Is there a sequence of natural numbers in which every natural number occurs exactly once, and for any \(k = 1, 2, 3, \dots\) the sum of the first \(k\) terms of the sequence is divisible by \(k\)?
Prove that if \((p, q) = 1\) and \(p/q\) is a rational root of the polynomial \(P (x) = a_nx^n + \dots + a_1x + a_0\) with integer coefficients, then
a) \(a_0\) is divisible by \(p\);
b) \(a_n\) is divisible by \(q\).
What has a greater value: \(300!\) or \(100^{300}\)?
Prove that if \(x_0^4 + a_1x_0^3 + a_2x_0^2 + a_3x_0 + a_4\) and \(4x_0^3 + 3a_1x_0^2 + 2a_2x_0 + a_3 = 0\) then \(x^4 + a_1x^3 + a_2x^2 + a_3x + a_4\) is divisible by \((x - x_0)^2\).
Does there exist a number \(h\) such that for any natural number \(n\) the number \(\lfloor h \times 2021^n\rfloor\) is not divisible by \(\lfloor h \times 2021^{n-1}\rfloor\)?

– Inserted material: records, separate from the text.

/-! ### Chip.setBegun -/

section
variable (c : Chip) (e : Nat) (b : Bool)
@[simp] theorem Chip.setBegun_regs : (c.setBegun e b).regs = c.regs := rfl
@[simp] theorem Chip.setBegun_wo1 : (c.setBegun e b).wo1 = c.wo1 := rfl
@[simp] theorem Chip.setBegun_ctr : (c.setBegun e b).ctr = c.ctr := rfl
@[simp] theorem Chip.setBegun_latch : (c.setBegun e b).latch = c.latch := rfl
@[simp] theorem Chip.setBegun_stage : (c.setBegun e b).stage = c.stage := rfl
@[simp] theorem Chip.setBegun_fresh : (c.setBegun e b).fresh = c.fresh := rfl
@[simp] theorem Chip.setBegun_rtcAcc : (c.setBegun e b).rtcAcc = c.rtcAcc := rfl
@[simp] theorem Chip.setBegun_links : (c.setBegun e b).links = c.links := rfl
@[simp] theorem Chip.setBegun_bus : (c.setBegun e b).bus = c.bus := rfl
@[simp] theorem Chip.setBegun_resp : (c.setBegun e b).resp = c.resp := rfl
@[simp] theorem Chip.setBegun_evPend : (c.setBegun e b).evPend = c.evPend := rfl
@[simp] theorem Chip.setBegun_queues : (c.setBegun e b).queues = c.queues := rfl
@[simp] theorem Chip.setBegun_cores : (c.setBegun e b).cores = c.cores := rfl
@[simp] theorem Chip.setBegun_chans : (c.setBegun e b).chans = c.chans := rfl
@[simp] theorem Chip.setBegun_dies : (c.setBegun e b).dies = c.dies := rfl
@[simp] theorem Chip.setBegun_cants : (c.setBegun e b).cants = c.cants := rfl
@[simp] theorem Chip.setBegun_cmds : (c.setBegun e b).cmds = c.cmds := rfl
@[simp] theorem Chip.setBegun_heldComps : (c.setBegun e b).heldComps = c.heldComps := rfl
@[simp] theorem Chip.setBegun_sinks : (c.setBegun e b).sinks = c.sinks := rfl
@[simp] theorem Chip.setBegun_subp : (c.setBegun e b).subp = c.subp := rfl
@[simp] theorem Chip.setBegun_ledFrame : (c.setBegun e b).ledFrame = c.ledFrame := rfl
@[simp] theorem Chip.setBegun_engines : (c.setBegun e b).engines = c.engines := rfl
@[simp] theorem Chip.setBegun_flashMark : (c.setBegun e b).flashMark = c.flashMark := rfl
@[simp] theorem Chip.setBegun_flashOut : (c.setBegun e b).flashOut = c.flashOut := rfl
@[simp] theorem Chip.setBegun_flashLen : (c.setBegun e b).flashLen = c.flashLen := rfl
@[simp] theorem Chip.setBegun_hrStops : (c.setBegun e b).hrStops = c.hrStops := rfl
@[simp] theorem Chip.setBegun_ntcHist : (c.setBegun e b).ntcHist = c.ntcHist := rfl
@[simp] theorem Chip.setBegun_valves : (c.setBegun e b).valves = c.valves := rfl
@[simp] theorem Chip.setBegun_valveWait : (c.setBegun e b).valveWait = c.valveWait := rfl
@[simp] theorem Chip.setBegun_vboost : (c.setBegun e b).vboost = c.vboost := rfl
@[simp] theorem Chip.setBegun_hsInput : (c.setBegun e b).hsInput = c.hsInput := rfl
@[simp] theorem Chip.setBegun_vbRail : (c.setBegun e b).vbRail = c.vbRail := rfl
@[simp] theorem Chip.setBegun_sis : (c.setBegun e b).sis = c.sis := rfl
@[simp] theorem Chip.setBegun_siTick : (c.setBegun e b).siTick = c.siTick := rfl
@[simp] theorem Chip.setBegun_siNext : (c.setBegun e b).siNext = c.siNext := rfl
@[simp] theorem Chip.setBegun_siSince : (c.setBegun e b).siSince = c.siSince := rfl
@[simp] theorem Chip.setBegun_fps : (c.setBegun e b).fps = c.fps := rfl
@[simp] theorem Chip.setBegun_mbs : (c.setBegun e b).mbs = c.mbs := rfl
@[simp] theorem Chip.setBegun_mbx : (c.setBegun e b).mbx = c.mbx := rfl
@[simp] theorem Chip.setBegun_mbSel : (c.setBegun e b).mbSel = c.mbSel := rfl
@[simp] theorem Chip.setBegun_cans : (c.setBegun e b).cans = c.cans := rfl
@[simp] theorem Chip.setBegun_lins : (c.setBegun e b).lins = c.lins := rfl
@[simp] theorem Chip.setBegun_nm : (c.setBegun e b).nm = c.nm := rfl
@[simp] theorem Chip.setBegun_bypass : (c.setBegun e b).bypass = c.bypass := rfl
@[simp] theorem Chip.setBegun_x32 : (c.setBegun e b).x32 = c.x32 := rfl
@[simp] theorem Chip.setBegun_radio : (c.setBegun e b).radio = c.radio := rfl
@[simp] theorem Chip.setBegun_acc : (c.setBegun e b).acc = c.acc := rfl
@[simp] theorem Chip.setBegun_records : (c.setBegun e b).records = c.records := rfl
@[simp] theorem Chip.setBegun_stored : (c.setBegun e b).stored = c.stored := rfl
@[simp] theorem Chip.setBegun_cfg : (c.setBegun e b).cfg = c.cfg := rfl
@[simp] theorem Chip.setBegun_modex : (c.setBegun e b).modex = c.modex := rfl
@[simp] theorem Chip.setBegun_upd : (c.setBegun e b).upd = c.upd := rfl
@[simp] theorem Chip.setBegun_quotas : (c.setBegun e b).quotas = c.quotas := rfl
@[simp] theorem Chip.setBegun_hsp : (c.setBegun e b).hsp = c.hsp := rfl
@[simp] theorem Chip.setBegun_loads : (c.setBegun e b).loads = c.loads := rfl
@[simp] theorem Chip.setBegun_grain : (c.setBegun e b).grain = c.grain := rfl
@[simp] theorem Chip.setBegun_sealx : (c.setBegun e b).sealx = c.sealx := rfl
@[simp] theorem Chip.setBegun_entDone : (c.setBegun e b).entDone = c.entDone := rfl
@[simp] theorem Chip.setBegun_entEnd : (c.setBegun e b).entEnd = c.entEnd := rfl
@[simp] theorem Chip.setBegun_policy : (c.setBegun e b).policy = c.policy := rfl
@[simp] theorem Chip.setBegun_authKeys : (c.setBegun e b).authKeys = c.authKeys := rfl
@[simp] theorem Chip.setBegun_rd (p : Nat) : (c.setBegun e b).rd p = c.rd p := rfl
@[simp] theorem Chip.setBegun_fget (p : Nat) (f : Fld) : (c.setBegun e b).fget p f = c.fget p f := rfl
@[simp] theorem Chip.setBegun_flag (p : Nat) (f : Fld) : (c.setBegun e b).flag p f = c.flag p f := rfl
end

/-! ### Chip.setRecorded -/

section
variable (c : Chip) (e : Nat) (b : Bool)
@[simp] theorem Chip.setRecorded_regs : (c.setRecorded e b).regs = c.regs := rfl
@[simp] theorem Chip.setRecorded_wo1 : (c.setRecorded e b).wo1 = c.wo1 := rfl
@[simp] theorem Chip.setRecorded_ctr : (c.setRecorded e b).ctr = c.ctr := rfl
@[simp] theorem Chip.setRecorded_latch : (c.setRecorded e b).latch = c.latch := rfl
@[simp] theorem Chip.setRecorded_stage : (c.setRecorded e b).stage = c.stage := rfl
@[simp] theorem Chip.setRecorded_fresh : (c.setRecorded e b).fresh = c.fresh := rfl
@[simp] theorem Chip.setRecorded_rtcAcc : (c.setRecorded e b).rtcAcc = c.rtcAcc := rfl
@[simp] theorem Chip.setRecorded_links : (c.setRecorded e b).links = c.links := rfl
@[simp] theorem Chip.setRecorded_bus : (c.setRecorded e b).bus = c.bus := rfl
@[simp] theorem Chip.setRecorded_resp : (c.setRecorded e b).resp = c.resp := rfl
@[simp] theorem Chip.setRecorded_evPend : (c.setRecorded e b).evPend = c.evPend := rfl
@[simp] theorem Chip.setRecorded_queues : (c.setRecorded e b).queues = c.queues := rfl
@[simp] theorem Chip.setRecorded_cores : (c.setRecorded e b).cores = c.cores := rfl
@[simp] theorem Chip.setRecorded_chans : (c.setRecorded e b).chans = c.chans := rfl
@[simp] theorem Chip.setRecorded_dies : (c.setRecorded e b).dies = c.dies := rfl
@[simp] theorem Chip.setRecorded_cants : (c.setRecorded e b).cants = c.cants := rfl
@[simp] theorem Chip.setRecorded_cmds : (c.setRecorded e b).cmds = c.cmds := rfl
@[simp] theorem Chip.setRecorded_heldComps : (c.setRecorded e b).heldComps = c.heldComps := rfl
@[simp] theorem Chip.setRecorded_sinks : (c.setRecorded e b).sinks = c.sinks := rfl
@[simp] theorem Chip.setRecorded_subp : (c.setRecorded e b).subp = c.subp := rfl
@[simp] theorem Chip.setRecorded_ledFrame : (c.setRecorded e b).ledFrame = c.ledFrame := rfl
@[simp] theorem Chip.setRecorded_engines : (c.setRecorded e b).engines = c.engines := rfl
@[simp] theorem Chip.setRecorded_flashMark : (c.setRecorded e b).flashMark = c.flashMark := rfl
@[simp] theorem Chip.setRecorded_flashOut : (c.setRecorded e b).flashOut = c.flashOut := rfl
@[simp] theorem Chip.setRecorded_flashLen : (c.setRecorded e b).flashLen = c.flashLen := rfl
@[simp] theorem Chip.setRecorded_hrStops : (c.setRecorded e b).hrStops = c.hrStops := rfl
@[simp] theorem Chip.setRecorded_ntcHist : (c.setRecorded e b).ntcHist = c.ntcHist := rfl
@[simp] theorem Chip.setRecorded_valves : (c.setRecorded e b).valves = c.valves := rfl
@[simp] theorem Chip.setRecorded_valveWait : (c.setRecorded e b).valveWait = c.valveWait := rfl
@[simp] theorem Chip.setRecorded_vboost : (c.setRecorded e b).vboost = c.vboost := rfl
@[simp] theorem Chip.setRecorded_hsInput : (c.setRecorded e b).hsInput = c.hsInput := rfl
@[simp] theorem Chip.setRecorded_vbRail : (c.setRecorded e b).vbRail = c.vbRail := rfl
@[simp] theorem Chip.setRecorded_sis : (c.setRecorded e b).sis = c.sis := rfl
@[simp] theorem Chip.setRecorded_siTick : (c.setRecorded e b).siTick = c.siTick := rfl
@[simp] theorem Chip.setRecorded_siNext : (c.setRecorded e b).siNext = c.siNext := rfl
@[simp] theorem Chip.setRecorded_siSince : (c.setRecorded e b).siSince = c.siSince := rfl
@[simp] theorem Chip.setRecorded_fps : (c.setRecorded e b).fps = c.fps := rfl
@[simp] theorem Chip.setRecorded_mbs : (c.setRecorded e b).mbs = c.mbs := rfl
@[simp] theorem Chip.setRecorded_mbx : (c.setRecorded e b).mbx = c.mbx := rfl
@[simp] theorem Chip.setRecorded_mbSel : (c.setRecorded e b).mbSel = c.mbSel := rfl
@[simp] theorem Chip.setRecorded_cans : (c.setRecorded e b).cans = c.cans := rfl
@[simp] theorem Chip.setRecorded_lins : (c.setRecorded e b).lins = c.lins := rfl
@[simp] theorem Chip.setRecorded_nm : (c.setRecorded e b).nm = c.nm := rfl
@[simp] theorem Chip.setRecorded_bypass : (c.setRecorded e b).bypass = c.bypass := rfl
@[simp] theorem Chip.setRecorded_x32 : (c.setRecorded e b).x32 = c.x32 := rfl
@[simp] theorem Chip.setRecorded_radio : (c.setRecorded e b).radio = c.radio := rfl
@[simp] theorem Chip.setRecorded_acc : (c.setRecorded e b).acc = c.acc := rfl
@[simp] theorem Chip.setRecorded_records : (c.setRecorded e b).records = c.records := rfl
@[simp] theorem Chip.setRecorded_stored : (c.setRecorded e b).stored = c.stored := rfl
@[simp] theorem Chip.setRecorded_cfg : (c.setRecorded e b).cfg = c.cfg := rfl
@[simp] theorem Chip.setRecorded_modex : (c.setRecorded e b).modex = c.modex := rfl
@[simp] theorem Chip.setRecorded_upd : (c.setRecorded e b).upd = c.upd := rfl
@[simp] theorem Chip.setRecorded_quotas : (c.setRecorded e b).quotas = c.quotas := rfl
@[simp] theorem Chip.setRecorded_hsp : (c.setRecorded e b).hsp = c.hsp := rfl
@[simp] theorem Chip.setRecorded_loads : (c.setRecorded e b).loads = c.loads := rfl
@[simp] theorem Chip.setRecorded_grain : (c.setRecorded e b).grain = c.grain := rfl
@[simp] theorem Chip.setRecorded_sealx : (c.setRecorded e b).sealx = c.sealx := rfl
@[simp] theorem Chip.setRecorded_entBegun : (c.setRecorded e b).entBegun = c.entBegun := rfl
@[simp] theorem Chip.setRecorded_entEnd : (c.setRecorded e b).entEnd = c.entEnd := rfl
@[simp] theorem Chip.setRecorded_policy : (c.setRecorded e b).policy = c.policy := rfl
@[simp] theorem Chip.setRecorded_authKeys : (c.setRecorded e b).authKeys = c.authKeys := rfl
@[simp] theorem Chip.setRecorded_rd (p : Nat) : (c.setRecorded e b).rd p = c.rd p := rfl
@[simp] theorem Chip.setRecorded_fget (p : Nat) (f : Fld) : (c.setRecorded e b).fget p f = c.fget p f := rfl
@[simp] theorem Chip.setRecorded_flag (p : Nat) (f : Fld) : (c.setRecorded e b).flag p f = c.flag p f := rfl
end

A numerical sequence is defined by the following conditions: \[a_1 = 1, \quad a_{n+1} = a_n + \lfloor \sqrt{a_n}\rfloor .\]
Prove that among the terms of this sequence there are an infinite number of complete squares.
Prove the divisibility rule for \(3\): the number is divisible by \(3\) if and only if the sum of its digits is divisible by \(3\).
Find the smallest \(k\) such that \(k!\) (\(k!= k\times(k-1)\times \ldots \times 1\)) is divisible by \(2024\).
While studying numbers and its properites, Robinson came across a 3-digit prime number with the last digit being equal to the sum of the first two digits. What was the last digit of that number if among the number did not have any zeros among it’s digits?
When Robinson Crusoe’s friend and assistant named Friday learned about divisibility rules, he was so impressed that he proposed his own rule:
a number is divisible by 27 if the sum of it’s digits is divisible by 27.
Was he right?